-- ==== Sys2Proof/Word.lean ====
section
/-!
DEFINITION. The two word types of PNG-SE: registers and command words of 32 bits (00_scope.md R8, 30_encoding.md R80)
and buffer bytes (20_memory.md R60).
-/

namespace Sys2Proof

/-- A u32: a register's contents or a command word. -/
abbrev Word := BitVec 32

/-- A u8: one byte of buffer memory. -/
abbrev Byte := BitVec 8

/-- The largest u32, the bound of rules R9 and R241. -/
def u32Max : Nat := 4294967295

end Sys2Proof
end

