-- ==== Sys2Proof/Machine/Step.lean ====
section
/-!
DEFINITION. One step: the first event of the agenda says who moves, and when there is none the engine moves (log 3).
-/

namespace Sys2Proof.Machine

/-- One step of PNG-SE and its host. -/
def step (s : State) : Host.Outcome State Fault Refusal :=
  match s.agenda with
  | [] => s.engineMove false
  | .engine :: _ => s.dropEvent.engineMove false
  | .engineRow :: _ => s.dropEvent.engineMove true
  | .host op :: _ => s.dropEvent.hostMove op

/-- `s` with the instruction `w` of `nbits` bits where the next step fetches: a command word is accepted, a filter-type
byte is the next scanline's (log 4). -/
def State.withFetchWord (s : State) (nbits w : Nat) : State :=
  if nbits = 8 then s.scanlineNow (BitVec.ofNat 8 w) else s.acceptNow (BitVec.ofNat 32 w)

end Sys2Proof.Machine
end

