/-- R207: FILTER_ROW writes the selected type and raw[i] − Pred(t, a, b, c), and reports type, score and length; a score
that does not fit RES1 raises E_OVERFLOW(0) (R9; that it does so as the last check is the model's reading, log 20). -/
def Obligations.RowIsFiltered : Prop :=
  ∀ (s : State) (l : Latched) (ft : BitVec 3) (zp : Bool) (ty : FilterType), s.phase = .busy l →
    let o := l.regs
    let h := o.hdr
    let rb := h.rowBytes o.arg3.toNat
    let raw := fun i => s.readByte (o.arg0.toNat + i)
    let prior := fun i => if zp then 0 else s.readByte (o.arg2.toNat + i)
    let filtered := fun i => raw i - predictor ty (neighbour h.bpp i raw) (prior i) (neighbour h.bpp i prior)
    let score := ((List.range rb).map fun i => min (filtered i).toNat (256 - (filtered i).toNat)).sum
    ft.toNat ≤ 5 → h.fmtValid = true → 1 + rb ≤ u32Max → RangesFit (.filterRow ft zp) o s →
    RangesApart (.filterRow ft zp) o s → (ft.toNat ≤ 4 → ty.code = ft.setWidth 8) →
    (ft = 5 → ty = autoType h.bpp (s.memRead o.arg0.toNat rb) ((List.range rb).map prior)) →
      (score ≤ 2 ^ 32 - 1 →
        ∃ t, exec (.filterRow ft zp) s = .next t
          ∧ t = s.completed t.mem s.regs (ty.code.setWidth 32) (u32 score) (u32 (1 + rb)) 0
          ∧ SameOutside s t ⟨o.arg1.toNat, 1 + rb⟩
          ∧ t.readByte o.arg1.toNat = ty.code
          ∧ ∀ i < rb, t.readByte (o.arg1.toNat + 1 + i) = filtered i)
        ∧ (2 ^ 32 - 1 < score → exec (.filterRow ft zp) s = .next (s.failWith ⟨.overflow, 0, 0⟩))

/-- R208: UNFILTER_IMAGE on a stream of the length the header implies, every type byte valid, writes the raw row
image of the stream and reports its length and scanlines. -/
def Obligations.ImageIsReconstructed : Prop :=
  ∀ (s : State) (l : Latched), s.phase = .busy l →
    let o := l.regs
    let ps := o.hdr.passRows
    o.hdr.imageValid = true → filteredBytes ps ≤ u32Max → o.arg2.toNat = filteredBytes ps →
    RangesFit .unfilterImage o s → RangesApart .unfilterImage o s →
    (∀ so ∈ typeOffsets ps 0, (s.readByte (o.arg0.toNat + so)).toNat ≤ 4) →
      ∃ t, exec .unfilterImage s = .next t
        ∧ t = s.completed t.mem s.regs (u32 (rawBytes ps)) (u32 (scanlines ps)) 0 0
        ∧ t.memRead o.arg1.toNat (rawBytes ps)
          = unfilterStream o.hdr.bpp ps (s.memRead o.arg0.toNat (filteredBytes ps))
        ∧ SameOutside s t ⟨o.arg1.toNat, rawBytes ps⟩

---*---

TASK GOAL
A verbatim transcription of all the entries above is required.

WORKED SOLUTION
-- ==== Sys2Proof/Word.lean ====
section
/-!
DEFINITION. The two word types of PNG-SE: registers and command words of 32 bits (00_scope.md R8, 30_encoding.md R80)
and buffer bytes (20_memory.md R60).
-/

namespace Sys2Proof

/-- A u32: a register's contents or a command word. -/
abbrev Word := BitVec 32

/-- A u8: one byte of buffer memory. -/
abbrev Byte := BitVec 8

/-- The largest u32, the bound of rules R9 and R241. -/
def u32Max : Nat := 4294967295

end Sys2Proof
end

-- ==== Sys2Proof/Machine/Step.lean ====
section
/-!
DEFINITION. One step: the first event of the agenda says who moves, and when there is none the engine moves (log 3).
-/

namespace Sys2Proof.Machine

/-- One step of PNG-SE and its host. -/
def step (s : State) : Host.Outcome State Fault Refusal :=
  match s.agenda with
  | [] => s.engineMove false
  | .engine :: _ => s.dropEvent.engineMove false
  | .engineRow :: _ => s.dropEvent.engineMove true
  | .host op :: _ => s.dropEvent.hostMove op

/-- `s` with the instruction `w` of `nbits` bits where the next step fetches: a command word is accepted, a filter-type
byte is the next scanline's (log 4). -/
def State.withFetchWord (s : State) (nbits w : Nat) : State :=
  if nbits = 8 then s.scanlineNow (BitVec.ofNat 8 w) else s.acceptNow (BitVec.ofNat 32 w)

end Sys2Proof.Machine
end

/-- R207: FILTER_ROW writes the selected type and raw[i] − Pred(t, a, b, c), and reports type, score and length; a score
that does not fit RES1 raises E_OVERFLOW(0) (R9; that it does so as the last check is the model's reading, log 20). -/
def Obligations.RowIsFiltered : Prop :=
  ∀ (s : State) (l : Latched) (ft : BitVec 3) (zp : Bool) (ty : FilterType), s.phase = .busy l →
    let o := l.regs
    let h := o.hdr
    let rb := h.rowBytes o.arg3.toNat
    let raw := fun i => s.readByte (o.arg0.toNat + i)
    let prior := fun i => if zp then 0 else s.readByte (o.arg2.toNat + i)
    let filtered := fun i => raw i - predictor ty (neighbour h.bpp i raw) (prior i) (neighbour h.bpp i prior)
    let score := ((List.range rb).map fun i => min (filtered i).toNat (256 - (filtered i).toNat)).sum
    ft.toNat ≤ 5 → h.fmtValid = true → 1 + rb ≤ u32Max → RangesFit (.filterRow ft zp) o s →
    RangesApart (.filterRow ft zp) o s → (ft.toNat ≤ 4 → ty.code = ft.setWidth 8) →
    (ft = 5 → ty = autoType h.bpp (s.memRead o.arg0.toNat rb) ((List.range rb).map prior)) →
      (score ≤ 2 ^ 32 - 1 →
        ∃ t, exec (.filterRow ft zp) s = .next t
          ∧ t = s.completed t.mem s.regs (ty.code.setWidth 32) (u32 score) (u32 (1 + rb)) 0
          ∧ SameOutside s t ⟨o.arg1.toNat, 1 + rb⟩
          ∧ t.readByte o.arg1.toNat = ty.code
          ∧ ∀ i < rb, t.readByte (o.arg1.toNat + 1 + i) = filtered i)
        ∧ (2 ^ 32 - 1 < score → exec (.filterRow ft zp) s = .next (s.failWith ⟨.overflow, 0, 0⟩))

/-- R208: UNFILTER_IMAGE on a stream of the length the header implies, every type byte valid, writes the raw row
image of the stream and reports its length and scanlines. -/
def Obligations.ImageIsReconstructed : Prop :=
  ∀ (s : State) (l : Latched), s.phase = .busy l →
    let o := l.regs
    let ps := o.hdr.passRows
    o.hdr.imageValid = true → filteredBytes ps ≤ u32Max → o.arg2.toNat = filteredBytes ps →
    RangesFit .unfilterImage o s → RangesApart .unfilterImage o s →
    (∀ so ∈ typeOffsets ps 0, (s.readByte (o.arg0.toNat + so)).toNat ≤ 4) →
      ∃ t, exec .unfilterImage s = .next t
        ∧ t = s.completed t.mem s.regs (u32 (rawBytes ps)) (u32 (scanlines ps)) 0 0
        ∧ t.memRead o.arg1.toNat (rawBytes ps)
          = unfilterStream o.hdr.bpp ps (s.memRead o.arg0.toNat (filteredBytes ps))
        ∧ SameOutside s t ⟨o.arg1.toNat, rawBytes ps⟩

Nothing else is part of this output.